↓↓↓

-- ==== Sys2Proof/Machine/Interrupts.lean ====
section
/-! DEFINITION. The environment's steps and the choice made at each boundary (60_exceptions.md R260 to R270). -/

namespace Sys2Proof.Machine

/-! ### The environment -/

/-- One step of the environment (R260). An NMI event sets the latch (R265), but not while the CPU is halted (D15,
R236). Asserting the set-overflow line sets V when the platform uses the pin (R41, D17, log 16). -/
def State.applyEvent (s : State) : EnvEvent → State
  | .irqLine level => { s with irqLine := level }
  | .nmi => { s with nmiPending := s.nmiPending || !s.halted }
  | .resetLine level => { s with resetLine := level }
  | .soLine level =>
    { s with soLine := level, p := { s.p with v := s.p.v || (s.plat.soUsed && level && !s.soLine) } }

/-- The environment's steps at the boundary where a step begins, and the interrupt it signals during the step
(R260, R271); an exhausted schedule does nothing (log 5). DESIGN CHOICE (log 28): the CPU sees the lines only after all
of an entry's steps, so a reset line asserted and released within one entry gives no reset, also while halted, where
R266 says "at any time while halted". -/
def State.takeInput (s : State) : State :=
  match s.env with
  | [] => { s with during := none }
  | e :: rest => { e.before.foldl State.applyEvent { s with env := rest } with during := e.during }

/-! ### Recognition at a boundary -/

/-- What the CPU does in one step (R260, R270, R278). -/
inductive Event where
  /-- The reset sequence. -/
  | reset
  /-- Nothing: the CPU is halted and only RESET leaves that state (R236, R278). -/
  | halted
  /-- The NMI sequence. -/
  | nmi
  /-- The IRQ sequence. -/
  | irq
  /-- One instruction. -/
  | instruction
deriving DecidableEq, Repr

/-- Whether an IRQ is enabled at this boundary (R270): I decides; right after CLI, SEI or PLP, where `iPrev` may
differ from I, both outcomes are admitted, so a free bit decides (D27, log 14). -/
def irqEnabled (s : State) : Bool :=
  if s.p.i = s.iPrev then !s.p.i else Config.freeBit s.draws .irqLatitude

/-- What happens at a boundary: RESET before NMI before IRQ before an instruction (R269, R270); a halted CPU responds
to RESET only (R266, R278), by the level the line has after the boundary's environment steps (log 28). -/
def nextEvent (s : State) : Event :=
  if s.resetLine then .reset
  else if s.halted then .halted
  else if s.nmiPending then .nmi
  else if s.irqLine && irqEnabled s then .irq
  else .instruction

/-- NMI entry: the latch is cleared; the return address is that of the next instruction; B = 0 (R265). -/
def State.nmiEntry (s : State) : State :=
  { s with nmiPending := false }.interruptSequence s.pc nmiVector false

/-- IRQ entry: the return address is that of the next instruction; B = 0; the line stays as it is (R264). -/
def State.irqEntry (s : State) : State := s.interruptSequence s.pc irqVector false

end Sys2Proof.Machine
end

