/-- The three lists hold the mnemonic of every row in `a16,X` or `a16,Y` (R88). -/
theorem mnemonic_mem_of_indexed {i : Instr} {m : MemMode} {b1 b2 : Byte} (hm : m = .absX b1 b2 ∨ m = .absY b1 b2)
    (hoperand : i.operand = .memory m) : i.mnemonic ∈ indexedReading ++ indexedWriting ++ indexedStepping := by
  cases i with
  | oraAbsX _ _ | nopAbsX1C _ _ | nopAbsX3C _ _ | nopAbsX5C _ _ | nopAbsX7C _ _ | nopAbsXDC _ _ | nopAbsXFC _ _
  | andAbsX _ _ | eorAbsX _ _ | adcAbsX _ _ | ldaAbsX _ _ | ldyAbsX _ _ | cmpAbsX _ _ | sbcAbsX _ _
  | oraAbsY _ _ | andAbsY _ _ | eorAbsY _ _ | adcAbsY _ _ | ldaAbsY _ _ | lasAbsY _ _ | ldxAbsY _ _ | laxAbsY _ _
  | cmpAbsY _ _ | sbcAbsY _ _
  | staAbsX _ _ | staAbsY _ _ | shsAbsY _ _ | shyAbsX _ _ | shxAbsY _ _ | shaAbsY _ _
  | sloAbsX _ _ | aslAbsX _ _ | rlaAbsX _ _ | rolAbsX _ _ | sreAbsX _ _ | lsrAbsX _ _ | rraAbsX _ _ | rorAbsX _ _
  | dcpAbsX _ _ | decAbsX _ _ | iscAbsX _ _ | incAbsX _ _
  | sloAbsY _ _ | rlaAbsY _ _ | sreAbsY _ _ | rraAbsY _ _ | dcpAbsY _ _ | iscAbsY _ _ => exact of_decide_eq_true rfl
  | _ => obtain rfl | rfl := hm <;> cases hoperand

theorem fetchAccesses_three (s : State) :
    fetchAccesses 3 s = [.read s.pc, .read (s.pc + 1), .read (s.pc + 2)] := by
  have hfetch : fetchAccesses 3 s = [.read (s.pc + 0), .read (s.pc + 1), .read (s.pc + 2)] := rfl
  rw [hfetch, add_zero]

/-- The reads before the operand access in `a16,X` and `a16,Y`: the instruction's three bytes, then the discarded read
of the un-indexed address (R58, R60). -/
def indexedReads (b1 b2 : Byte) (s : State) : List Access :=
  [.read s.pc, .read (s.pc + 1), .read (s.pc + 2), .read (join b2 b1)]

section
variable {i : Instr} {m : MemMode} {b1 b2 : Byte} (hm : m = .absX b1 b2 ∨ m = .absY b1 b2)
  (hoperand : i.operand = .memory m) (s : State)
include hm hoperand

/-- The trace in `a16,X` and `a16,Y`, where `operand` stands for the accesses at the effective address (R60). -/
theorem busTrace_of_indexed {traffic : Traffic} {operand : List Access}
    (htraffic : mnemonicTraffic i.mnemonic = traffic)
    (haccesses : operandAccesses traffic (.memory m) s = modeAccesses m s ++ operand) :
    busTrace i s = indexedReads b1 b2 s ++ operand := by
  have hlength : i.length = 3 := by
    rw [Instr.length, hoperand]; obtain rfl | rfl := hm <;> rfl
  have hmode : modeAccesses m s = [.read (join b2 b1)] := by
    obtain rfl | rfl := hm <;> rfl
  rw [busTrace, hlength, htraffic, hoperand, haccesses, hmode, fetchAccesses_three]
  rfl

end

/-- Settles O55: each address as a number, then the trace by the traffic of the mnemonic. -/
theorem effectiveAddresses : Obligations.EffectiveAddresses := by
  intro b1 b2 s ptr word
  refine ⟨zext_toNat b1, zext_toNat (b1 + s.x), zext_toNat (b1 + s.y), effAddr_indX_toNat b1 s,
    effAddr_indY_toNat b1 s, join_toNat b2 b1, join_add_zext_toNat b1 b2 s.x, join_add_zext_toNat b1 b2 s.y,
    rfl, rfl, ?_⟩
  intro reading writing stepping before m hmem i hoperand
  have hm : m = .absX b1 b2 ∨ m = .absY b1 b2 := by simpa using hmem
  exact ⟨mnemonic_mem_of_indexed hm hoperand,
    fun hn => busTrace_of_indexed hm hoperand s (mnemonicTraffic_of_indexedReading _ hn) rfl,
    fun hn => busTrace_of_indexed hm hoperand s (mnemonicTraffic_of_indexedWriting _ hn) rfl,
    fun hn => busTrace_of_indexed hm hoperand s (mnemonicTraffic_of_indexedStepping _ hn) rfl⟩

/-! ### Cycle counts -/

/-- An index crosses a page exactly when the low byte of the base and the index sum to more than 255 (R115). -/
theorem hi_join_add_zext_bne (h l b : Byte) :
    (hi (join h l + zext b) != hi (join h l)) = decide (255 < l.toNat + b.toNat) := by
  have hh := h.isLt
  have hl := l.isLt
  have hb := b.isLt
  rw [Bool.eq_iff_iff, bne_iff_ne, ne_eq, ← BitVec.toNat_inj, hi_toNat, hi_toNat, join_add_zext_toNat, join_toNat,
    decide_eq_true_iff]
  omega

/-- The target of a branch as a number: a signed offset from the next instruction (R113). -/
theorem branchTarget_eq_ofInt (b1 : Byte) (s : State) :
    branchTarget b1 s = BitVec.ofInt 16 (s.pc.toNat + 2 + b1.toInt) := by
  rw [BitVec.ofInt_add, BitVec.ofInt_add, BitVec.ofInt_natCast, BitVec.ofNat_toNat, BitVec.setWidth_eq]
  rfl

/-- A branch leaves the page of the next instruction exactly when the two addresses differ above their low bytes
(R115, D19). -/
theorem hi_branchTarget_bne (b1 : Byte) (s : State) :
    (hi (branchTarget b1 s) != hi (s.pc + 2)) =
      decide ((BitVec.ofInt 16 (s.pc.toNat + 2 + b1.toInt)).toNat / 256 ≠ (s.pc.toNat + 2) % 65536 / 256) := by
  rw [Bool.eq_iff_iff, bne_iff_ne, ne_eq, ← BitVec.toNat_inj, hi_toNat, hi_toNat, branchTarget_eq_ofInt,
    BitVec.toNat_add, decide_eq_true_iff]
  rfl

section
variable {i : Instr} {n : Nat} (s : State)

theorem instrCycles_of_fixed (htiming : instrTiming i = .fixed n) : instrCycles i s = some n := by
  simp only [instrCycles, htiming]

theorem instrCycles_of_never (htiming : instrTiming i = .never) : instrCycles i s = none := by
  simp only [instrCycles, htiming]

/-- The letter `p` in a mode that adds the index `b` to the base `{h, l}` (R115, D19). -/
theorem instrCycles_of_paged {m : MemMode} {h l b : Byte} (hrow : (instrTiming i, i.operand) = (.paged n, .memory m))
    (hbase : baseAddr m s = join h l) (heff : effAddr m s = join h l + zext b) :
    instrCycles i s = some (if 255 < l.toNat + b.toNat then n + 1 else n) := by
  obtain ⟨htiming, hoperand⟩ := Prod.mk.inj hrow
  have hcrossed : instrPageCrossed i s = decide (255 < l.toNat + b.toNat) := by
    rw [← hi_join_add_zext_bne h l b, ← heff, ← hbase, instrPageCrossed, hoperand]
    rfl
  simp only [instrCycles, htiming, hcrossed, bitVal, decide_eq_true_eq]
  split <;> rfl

↑↑↑

Show the lines of the records that include the string "decides".

/-- Whether an IRQ is enabled at this boundary (R270): I decides; right after CLI, SEI or PLP, where `iPrev` may
differ from I, both outcomes are admitted, so a free bit decides (D27, log 14). -/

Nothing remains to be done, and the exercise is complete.